While you guys have enjoyed a successful career thus far, it’s been a slow and steady build. Are you satisfied with the band’s current level of popularity, or do you feel that you’re deserving of wider recognition?

I am so happy with where we’re at. I think it would be a bit crass to say “we should be bigger”… We have a great fanbase who shows us tons of love. And with every album we make, with every tour we do, things tend to get better and better all the time. What more can you ask for?!

In what ways have you seen the Canadian music scene change over the years, and how have you adapted?

It’s an interesting thing touring in Canada. More specifically, being from Toronto and always looking to either coast to see what is out there for you can seem like a daunting, but still very exciting, task. When I was a kid it always seemed like there was one main circuit bands would always tour, from BC to Nova Scotia. Once we were able to get on the road and explore it for ourselves, we quickly began to realize some of the most memorable shows were a bit off the beaten trail. I suppose the main shift I’ve noticed is just where we’ve forged some great friendships, and the places we continue to visit year after year. It’s an interesting perspective getting to see how these cities change and evolve upon your seemingly annual visit. There are so many incredible bands across this country of ours though, and I can’t think of a better way to discover them all than to see them all at shows, truly in their element.
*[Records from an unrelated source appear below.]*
-- ==== Sys2Proof/Machine/Send.lean ====
section
/-!
DEFINITION. What leaves a core for another cluster or another package, and how it is delivered (06 R137, R138; 15 R324,
R330, R340–R346): messages, trunks, lane faults, requests that fail with LINK, pushes.
-/
namespace Sys2Proof.Machine

/-! ## Messages -/

/-- The happening by which a message arrives in this package, with its delay in cycles. -/
def msgArrival : Msg → Option (Nat × Instr)
  | .request r => some (0, .remoteRequestArrival r)
  | .push p => some (0, .pushArrival p)
  | .ack a => some (0, .remoteAcknowledge a)
  | .result r => some (0, .remoteResult r)
  | .landed cue => some (0, .landingAckAtOrigin cue)
  | .failed cue _ => some (0, .cueFailure cue)
  | .landing cue => some (0, .landingNotice cue)
  | .failure cue _ => some (0, .failureNotice cue)
  | .watch cue w => some (0, .watch cue w)
  | .notYet cue => some (1024, .watchResend cue)
  | .cueq r => some (0, .cueqAnswer r)
  | .rank eng a => some (0, .xredRootArrival eng a)
  | .part eng key c => some (0, .xredChunk eng key [c] .none)
  | .chunk eng _ key r => some (0, .xredChunk eng key [] r)
  | .service (.load x) => some (0, .load x)
  | .service (.lifetime _ _) => some (0, .lifetime)
  | .service (.take _ _) => some (0, .take)
  | .service (.resume _ _ _) => some (0, .resume)
  | _ => none

/-- The class of a message (15 Table 15.11). -/
def msgClass : Msg → BitVec 2
  | .request _ | .push _ | .watch _ (.core _ _ _ _) | .rank _ _ | .part _ _ _ | .chunk _ _ _ _ | .service _ => 0
  | .watch _ (.package _) | .landing _ | .failure _ _ => 1
  | .link _ _ _ _ _ => 3
  | _ => 2

/-- A data packet of LNKDIAG: a remote store or an engine packet (15 R352). -/
def msgIsData : Msg → Bool
  | .request r => match r.kind with
    | .store _ _ _ _ _ | .packet _ _ _ | .fetch _ _ _ => true
    | _ => false
  | _ => false

/-- What leaves the package for no other Hallys package: the host, the controllers. -/
def State.emit (s : State) (m : Msg) : State := 
  { s with egress := s.egress ++ [{ dst := s.pkg, msg := m, waiting := false, transit := false }] }

/-- What a message leaves for the happening that it sets off: word of another package's service but the loader's. -/
def msgWords : Msg → List SvcMsg
  | .service (.load _) => []
  | .service x => [x]
  | _ => []

/-- A message to a party of this package. -/
def State.postMsg (s : State) (m : Msg) : State := match msgArrival m with
  | some a => ({ s with peerWords := s.peerWords ++ msgWords m } : State).post a.1 a.2
  | none => s.emit m

/-- A failure item of a remote read or atomic (15 R339). -/
def poisonItem (hi : Word) (code : BitVec 8) : Item :=
  { tag := tagPOISON, data := (hi ++ code.setWidth 64 : BitVec 128).setWidth 1024 }

/-- The first element of an engine's packet. -/
def packetFirst (r : RemoteReq) : Nat := match r.kind with
  | .packet lo _ _ | .fetch lo _ _ => lo
  | _ => 0

/-- The words that a failed request sends back (15 R326, R330): a store's failure to its core and its cue's to the
origin; the failure item of a read or an atomic; a packet's failure to its engine, with its element and address. -/
def failMsgs (r : RemoteReq) (code : BitVec 8) (at_ : Nat) (addr : Word) : List (BitVec 12 × Msg) :=
  let poison := fun (q : BitVec 32) (hi : Word) =>
    [(r.origin, Msg.result { core := r.core, serial := r.serial, q := q, item := poisonItem hi code })]
  let ack := (r.origin, Msg.ack { core := r.core, serial := r.serial, code := code, where_ := addr, data := [], at_ := at_ })
  match r.kind with
  | .store _ _ _ _ returns => ack :: (if returns = 0 then [] else [(returns.extractLsb' 20 12, Msg.failed returns code)])
  | .read _ q cookie => poison q cookie
  | .atomic _ _ _ _ q => poison q r.addr
  | .packet _ _ _ | .fetch _ _ _ => [ack]

/-- The words that go back when a message cannot reach its package: LINK, to whom waits for it (15 R338, R345, R346; 13
R312). `here`: the package that sends the message. -/
def lostMsgs (here : BitVec 12) : Msg → List (BitVec 12 × Msg)
  | .request r => failMsgs r cLINK (packetFirst r) r.addr
  | .push p => [(p.srcPkg, .ack { core := p.core, serial := p.serial, code := cLINK, where_ := p.qid.setWidth 64, data := [], at_ := 0 })]
  | .watch cue (.core p c serial q) => [(p, .cueq { core := c, serial := serial, q := q, cue := cue, status := cLINK })]
  | .rank eng a => [(a.pkg, .chunk a.eng eng a.key (.ended a.rank cLINK a.rank a.start))]
  | .part eng key c => [(here, .chunk c.eng eng key (.ended c.rank cLINK c.rank 0))]
  | .chunk eng root key r => match r with
    | .begin_ k | .emax k _ | .sums k _ _ _ => [(here, .part root key { rank := k, eng := eng, part := .failed cLINK })]
    | .none | .ended _ _ _ _ => []
  | .service (.load (.order x)) => [(x.origin, .service (.load (.answer x.serial x.dest false)))]
  | _ => []

/-- A message of this package that cannot leave: what waits for it fails with LINK. -/
def State.unsent (s : State) (m : Msg) : State := (lostMsgs s.pkg m).foldl (fun s x => s.postMsg x.2) s

/-! ## Trunks (15 R340–R346) -/

/-- The mask of `n` lanes from lane `lo`. -/
def laneMask (lo n : Nat) : BitVec 16 := BitVec.ofNat 16 ((2 ^ n - 1) * 2 ^ lo)

/-- Lanes in a mask. -/
def laneCount (m : BitVec 16) : Nat := (List.range 16).countP (fun i => m.getLsbD i)

/-- Lanes of a trunk that have faulted, injected or not (Table 15.12). -/
def Trunk.faulted (t : Trunk) : BitVec 16 := t.failed ||| t.injected

/-- The first set without a faulted lane. -/
def cleanSet (bad : BitVec 16) (l : List (BitVec 16)) : Option (BitVec 16) := l.find? (fun m => m &&& bad == 0)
flatliners_CavalcadeLast year you guys played a free show at my university’s on-campus sports bar, and I thought that was awesome. A lot of bands dream of playing huge stages and stadiums, but for The Flatliners, the opposite appears to be true – you seem to go out of your way to keep things simple, stripped down, and DIY. Do you find that your music thrives most in a small, intimate setting?

 We really do enjoy the simple approach of spreading our music through touring and playing live shows. At times it can be easy to get caught up in a lot of weird and wonderful ways to promote your band, your record, your songs, whatever. But I think the one that has prevailed for us is just hitting the road. If that means we play your campus bar one night, then we’ll try to make that night a memorable one. It’s easy to get deflated and tired on the road when you’re playing a show every night, driving every day, always being on the move, etc. It can be truly exhausting. But somehow that trusty adrenaline still kicks in every night for the show, and you end up having a great night. We enjoy the simplicity of that. And we enjoy working with people who want to put on a show for the right reasons. Not to make a shitload of money, not to get famous and have these accolades. Just to have people singing along is enough.


Who would win in a fight: a taco, or a grilled cheese sandwich?

The crunchiness of the taco could easily be used as a weapon against the gooey grilled cheese. Taco wins without a doubt.


Which member of the band is the most likely to start a cult?

I could see Jon starting some kind of Hockey cult based on statistics and knowledge of the game. The man is a whizkid with this stuff.


Are there any additional words you’d like to leave with readers?

Thank you to all our fans who have been ever patient with this new album of ours. It was a long time in the making, but we are so excited it’s finally out. Thanks for having our backs and sticking by us!